为什么Dask的执行速度如此之慢,而多处理的执行速度却如此之快? [英] Why does Dask perform so slower while multiprocessing perform so much faster?

查看:336
本文介绍了为什么Dask的执行速度如此之慢,而多处理的执行速度却如此之快?的处理方法,对大家解决问题具有一定的参考价值,需要的朋友们下面随着小编来一起学习吧!

问题描述

为了更好地了解并行,我正在比较一组不同的代码.

To get a better understanding about parallel, I am comparing a set of different pieces of code.

这是基本的代码(code_piece_1).

Here is the basic one (code_piece_1).

import time

# setup
problem_size = 1e7
items = range(9)

# serial
def counter(num=0):
    junk = 0
    for i in range(int(problem_size)):
        junk += 1
        junk -= 1
    return num

def sum_list(args):
    print("sum_list fn:", args)
    return sum(args)

start = time.time()
summed = sum_list([counter(i) for i in items])
print(summed)
print('for loop {}s'.format(time.time() - start))

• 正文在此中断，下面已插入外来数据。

theorem keeps_execTurnPlannedEnd {e : Env} {i : Nat} (s : State) : KeepsNext s (execTurnPlannedEnd e i s) := by
  unfold execTurnPlannedEnd
  try dsimp only
  split
  · with_reducible exact keepsNext_next (keeps_applyEnv (keeps_refl _))
  · split
    · with_reducible exact keepsNext_next (keeps_applyEnv (keeps_refl _))
    · with_reducible refine keepsNext_next (keeps_dropLease ?_)
      split
      · split
        · split
          · simp only
            split
            · with_reducible exact keeps_failCheck (keeps_mk (keeps_passTurn (keeps_evalTurn (keeps_applyEnv (keeps_refl _)))))
            · with_reducible exact keeps_mk (keeps_passTurn (keeps_evalTurn (keeps_applyEnv (keeps_refl _))))
          · split
            · with_reducible exact keeps_failCheck (keeps_passTurn (keeps_evalTurn (keeps_applyEnv (keeps_refl _))))
            · with_reducible exact keeps_passTurn (keeps_evalTurn (keeps_applyEnv (keeps_refl _)))
        · split
          · simp only
            split
            · with_reducible exact keeps_failCheck (keeps_mk (keeps_applyEnv (keeps_refl _)))
            · with_reducible exact keeps_mk (keeps_applyEnv (keeps_refl _))
          · split
            · with_reducible exact keeps_failCheck (keeps_applyEnv (keeps_refl _))
            · with_reducible exact keeps_applyEnv (keeps_refl _)
      · split
        · simp only
          split
          · with_reducible exact keeps_failCheck (keeps_mk (keeps_applyEnv (keeps_refl _)))
          · with_reducible exact keeps_mk (keeps_applyEnv (keeps_refl _))
        · split
          · with_reducible exact keeps_failCheck (keeps_applyEnv (keeps_refl _))
          · with_reducible exact keeps_applyEnv (keeps_refl _)

theorem keeps_lateRun {s t : State} {r : TurnRun} (h : Keeps s t) : Keeps s (lateRun r t) := by
  unfold lateRun
  try dsimp only
  split
  · with_reducible exact keeps_turnEvent (keeps_flagEvent (keeps_count h))
  · with_reducible exact keeps_report (keeps_turnEvent (keeps_flagEvent (keeps_count h)))

theorem keeps_execUpdateWaitTimeout {e : Env} {energy : Nat} (s : State) : KeepsNext s (execUpdateWaitTimeout e energy s) := by
  unfold execUpdateWaitTimeout
  try dsimp only
  split
  · with_reducible exact keepsNext_next (keeps_applyEnv (keeps_refl _))
  · split
    · with_reducible refine keepsNext_next ?_
      split
      · with_reducible exact keeps_finishRun (keeps_mk (keeps_applyEnv (keeps_refl _)))
      · with_reducible exact keeps_lateRun (keeps_mk (keeps_applyEnv (keeps_refl _)))
    · with_reducible exact keepsNext_next (keeps_mk (keeps_applyEnv (keeps_refl _)))

theorem keeps_execLeaseRaise {e : Env} {i : Nat} (s : State) : KeepsNext s (execLeaseRaise e i s) := by
  unfold execLeaseRaise
  try dsimp only
  with_reducible refine keepsNext_next ?_
  split
  · with_reducible exact keeps_mk (keeps_applyEnv (keeps_refl _))
  · with_reducible exact keeps_applyEnv (keeps_refl _)

theorem keeps_execLeaseGrant {e : Env} (s : State) : KeepsNext s (execLeaseGrant e s) := by
  unfold execLeaseGrant
  try dsimp only
  split
  · with_reducible exact keepsNext_next (keeps_applyEnv (keeps_refl _))
  · with_reducible exact keepsNext_next (keeps_dropLease (keeps_evalAll (keeps_mk (keeps_applyEnv (keeps_refl _)))))

theorem keeps_execBreach {e : Env} (s : State) : KeepsNext s (execBreach e s) := by
  unfold execBreach
  try dsimp only
  with_reducible refine keepsNext_next ?_
  split
  · with_reducible exact keeps_flagEvent (keeps_count (keeps_mk (keeps_applyEnv (keeps_refl _))))
  · with_reducible exact keeps_applyEnv (keeps_refl _)

theorem keeps_execLockDrop {e : Env} (s : State) : KeepsNext s (execLockDrop e s) := by
  unfold execLockDrop
  try dsimp only
  split
  · with_reducible exact keepsNext_next (keeps_applyEnv (keeps_refl _))
  · split
    · with_reducible exact keepsNext_next (keeps_mk (keeps_applyEnv (keeps_refl _)))
    · with_reducible refine keepsNext_next ?_
      split
      · with_reducible exact keeps_event (keeps_flagEvent (keeps_count (keeps_mk (keeps_applyEnv (keeps_refl _)))))
      · with_reducible exact keeps_flagEvent (keeps_count (keeps_mk (keeps_applyEnv (keeps_refl _))))

theorem keeps_execLockRegain {e : Env} (s : State) : KeepsNext s (execLockRegain e s) := by
  unfold execLockRegain
  try dsimp only
  split
  · with_reducible exact keepsNext_next (keeps_applyEnv (keeps_refl _))
  · with_reducible refine keepsNext_next ?_
    split
    · with_reducible exact keeps_event (keeps_mk (keeps_applyEnv (keeps_refl _)))
    · with_reducible exact keeps_mk (keeps_applyEnv (keeps_refl _))

theorem keeps_execReplicaSample {e : Env} {chain : Fin 24} {reading : Nat} (s : State) : KeepsNext s (execReplicaSample e chain reading s) := by
  unfold execReplicaSample
  try dsimp only
  split
  · with_reducible exact keepsNext_next (keeps_applyEnv (keeps_refl _))
  · with_reducible exact keepsNext_next (keeps_mk (keeps_applyEnv (keeps_refl _)))

theorem keeps_badAccess {s t : State} {off : Nat} (h : Keeps s t) : Keeps s (badAccess off t) := by
  unfold badAccess
  try dsimp only
  with_reducible exact keeps_regPut (keeps_count h)

theorem keeps_hostWriteTo {s t : State} {off : Nat} {go : State → State} (h : Keeps s t) (hgo : ∀ u, Keeps s u → Keeps s (go u)) : Keeps s
    (hostWriteTo off go t) := by
  unfold hostWriteTo
  try dsimp only
  split
  · with_reducible exact h
  · split
    · with_reducible exact keeps_badAccess h
    · with_reducible exact hgo _ h

theorem keeps_ringWrite {s t : State} {base : Nat} {n : Nat} {off : Nat} {v : Word} (h : Keeps s t) : Keeps s (ringWrite base n off v t) := by
  unfold ringWrite
  try dsimp only
  split
  · split
    · with_reducible exact h
    · with_reducible exact keeps_mk h
  · split
    · split
      · with_reducible exact h
      · with_reducible exact keeps_regSet (keeps_regSet (keeps_mk h))
    · split
      · with_reducible exact h
      · split
        · with_reducible exact keeps_regPut h
        · with_reducible exact keeps_badAccess h

theorem keeps_commitWrite {s t : State} {v : Word} (h : Keeps s t) : Keeps s (commitWrite v t) := by
  unfold commitWrite
  try dsimp only
  split
  · with_reducible exact keeps_count h
  · split
    · with_reducible exact keeps_refreshCfg (keeps_discardStaged h)
    · split
      · with_reducible exact keeps_requestCommit h
      · with_reducible exact h

theorem keeps_plainWrite {s t : State} {off : Nat} {v : Word} (h : Keeps s t) : Keeps s (plainWrite off v t) := by
  unfold plainWrite
  try dsimp only
  split
  · with_reducible exact h
  · split
    · with_reducible exact keeps_commitWrite h
    · split
      · with_reducible exact h
      · split
        · split
          · with_reducible exact h
          · with_reducible exact keeps_badAccess h
        · split
          · with_reducible exact h
          · with_reducible exact h
          · with_reducible exact h
          · with_reducible exact keeps_regSet h
          · with_reducible exact keeps_regPut h
          · split
            · with_reducible exact keeps_ringWrite h
            · split
              · with_reducible exact keeps_regPut h
              · with_reducible exact keeps_badAccess h
          · split
            · with_reducible exact keeps_ringWrite h
            · split
              · with_reducible exact keeps_regPut h
              · with_reducible exact keeps_badAccess h

theorem keeps_execRegisterWrite {e : Env} {off : Nat} {v : Word} (s : State) : KeepsNext s (execRegisterWrite e off v s) := by
  unfold execRegisterWrite
  try dsimp only
  with_reducible refine keepsNext_next ?_
  split
  · with_reducible exact keeps_wake (keeps_plainWrite (keeps_applyEnv (keeps_refl _)))
  · with_reducible exact keeps_hostWriteTo (keeps_applyEnv (keeps_refl _)) (fun _ k3 => keeps_plainWrite k3)

theorem keeps_execShadowRegisterWrite {e : Env} {off : Nat} {v : Word} (s : State) : KeepsNext s (execShadowRegisterWrite e off v s) := by
  unfold execShadowRegisterWrite
  try dsimp only
  split
  · with_reducible exact keepsNext_next (keeps_applyEnv (keeps_refl _))
  · with_reducible refine keepsNext_next (keeps_hostWriteTo (keeps_applyEnv (keeps_refl _)) ?_)
    intro _ k3
    split
    · with_reducible exact keeps_count k3
    · with_reducible exact keeps_stage k3

theorem keeps_execConfigCommit {e : Env} (s : State) : KeepsNext s (execConfigCommit e s) := by
  unfold execConfigCommit
  try dsimp only
  with_reducible exact keepsNext_next (keeps_hostWriteTo (keeps_applyEnv (keeps_refl _)) (fun _ k2 => keeps_commitWrite k2))

theorem keeps_execConfigDiscard {e : Env} (s : State) : KeepsNext s (execConfigDiscard e s) := by
  unfold execConfigDiscard
  try dsimp only
  with_reducible exact keepsNext_next (keeps_hostWriteTo (keeps_applyEnv (keeps_refl _)) (fun _ k2 => keeps_commitWrite k2))

theorem keeps_execConfigCommitApply {e : Env} (s : State) : KeepsNext s (execConfigCommitApply e s) := by
  unfold execConfigCommitApply
  try dsimp only
  with_reducible refine keepsNext_next ?_
  split
  · with_reducible exact keeps_applyPending (keeps_applyEnv (keeps_refl _))
  · with_reducible exact keeps_applyEnv (keeps_refl _)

这段代码以串行方式(for循环)运行了一个时间消耗者,并得到了结果

This code ran a time consumer in a serial style (for loop) and got this result

sum_list fn: [0, 1, 2, 3, 4, 5, 6, 7, 8]
36
for loop 8.7735116481781s

多处理

可以将多处理方式视为实现并行计算的一种方式吗?

multiprocessing

Could multiprocessing style be viewed as a way to implement parallel computing?

我认为是,因为 doc 如此表示.

I assume a Yes, since the doc says so.

这是code_piece_2

Here is code_piece_2

import multiprocessing
start = time.time()
pool = multiprocessing.Pool(len(items))
num_to_sum = pool.map(counter, items)
print(sum_list(num_to_sum))
print('pool.map {}s'.format(time.time() - start))

此代码以多处理方式同时运行消费者,并获得了结果

This code ran the same time consumer in multiprocessing style and got this result

sum_list fn: [0, 1, 2, 3, 4, 5, 6, 7, 8]
36
pool.map 1.6011056900024414s

很明显,在这种特殊情况下,多处理程序比串行处理要快.

Obviously, the multiprocessing one is faster than the serial in this particular case.

Dask 是用于Python中并行计算的灵活库.

Dask is a flexible library for parallel computing in Python.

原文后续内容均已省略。